Oh, if that man’s unspoken name
Had aught of Laïus in him, in God’s eye
What man doth move more miserable than I,
More dogged by the hate of heaven! No man, kin
Nor stranger, any more may take me in;
No man may greet me with a word, but all
Cast me from out their houses. And withal
’Twas mine own self that laid upon my life
These curses.—And I hold the dead man’s wife
In these polluting arms that spilt his soul.. . .
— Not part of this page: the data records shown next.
-- ==== Sys2Proof/Machine/RegMap.lean ====
section
/-! DEFINITION. The numbers of system registers and counters (Tables 8.6, 8.7 and 8.9). -/

namespace Sys2Proof.Machine

/-- Read level and write level of a register number: 0 U, 1 S, 3 M, 4 none. A number that is not listed names no register. -/
def sysReg (n : Nat) : Option (Nat × Nat) :=
  if n = 0x000 || n = 0x001 || n = 0x003 || n = 0x020 || n = 0x026 then some (0, 0)
  else if n = 0x002 || n = 0x010 || (0x021 ≤ n && n ≤ 0x025) then some (0, 1)
  else if (0x008 ≤ n && n ≤ 0x00E) || n = 0x018 || n = 0x019 then some (0, 4)
  else if n = 0x102 || (0x107 ≤ n && n ≤ 0x10D) || n = 0x112 || n = 0x142 || n = 0x144 || n = 0x146 || n = 0x147 || n = 0x163 ||
      n = 0x170 then some (1, 4)
  else if n = 0x114 || n = 0x129 || n = 0x140 then some (1, 3)
  else if n = 0x100 || n = 0x101 || (0x103 ≤ n && n ≤ 0x106) || n = 0x110 || n = 0x111 || n = 0x116 || n = 0x120 || n = 0x121 ||
      n = 0x128 || n = 0x141 || n = 0x145 || (0x148 ≤ n && n ≤ 0x14B) || (0x160 ≤ n && n ≤ 0x162) || n = 0x164 then some (1, 1)
  else if (0x200 ≤ n && n ≤ 0x202) || n = 0x204 || n = 0x208 then some (3, 3)
  else if n = 0x203 || n = 0x210 then some (3, 4)
  else none

/-- A number names a fen-local counter (R225). -/
def isCounter (n : Nat) : Bool := n ≤ 8 || (32 ≤ n && n ≤ 255)

/-- The registers whose CSRW is a row of its own in the opcode table. -/
def hasOwnWrite (n : Nat) : Bool :=
  n == 0x010 || n == 0x001 || n == 0x116 || n == 0x021 || n == 0x121 || n == 0x111 || n == 0x114 || n == 0x129 || n == 0x160

end Sys2Proof.Machine
end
Am I a thing born evil? Am I foul
In every vein? Thebes now doth banish me,
And never in this exile must I see
Mine ancient folk of Corinth, never tread
The land that bore me; else my mother’s bed
Shall be defiled, and Polybus, my good
Father, who loved me well, be rolled in blood.
If one should dream that such a world began
In some slow devil’s heart, that hated man,
Who should deny him? —God, as thou art clean,
Suffer not this, oh, suffer not this sin
To be, that e’er I look on such a day!
Out of all vision of mankind away
To darkness let me fall ere such a fate
Touch me, so unclean and so desolate!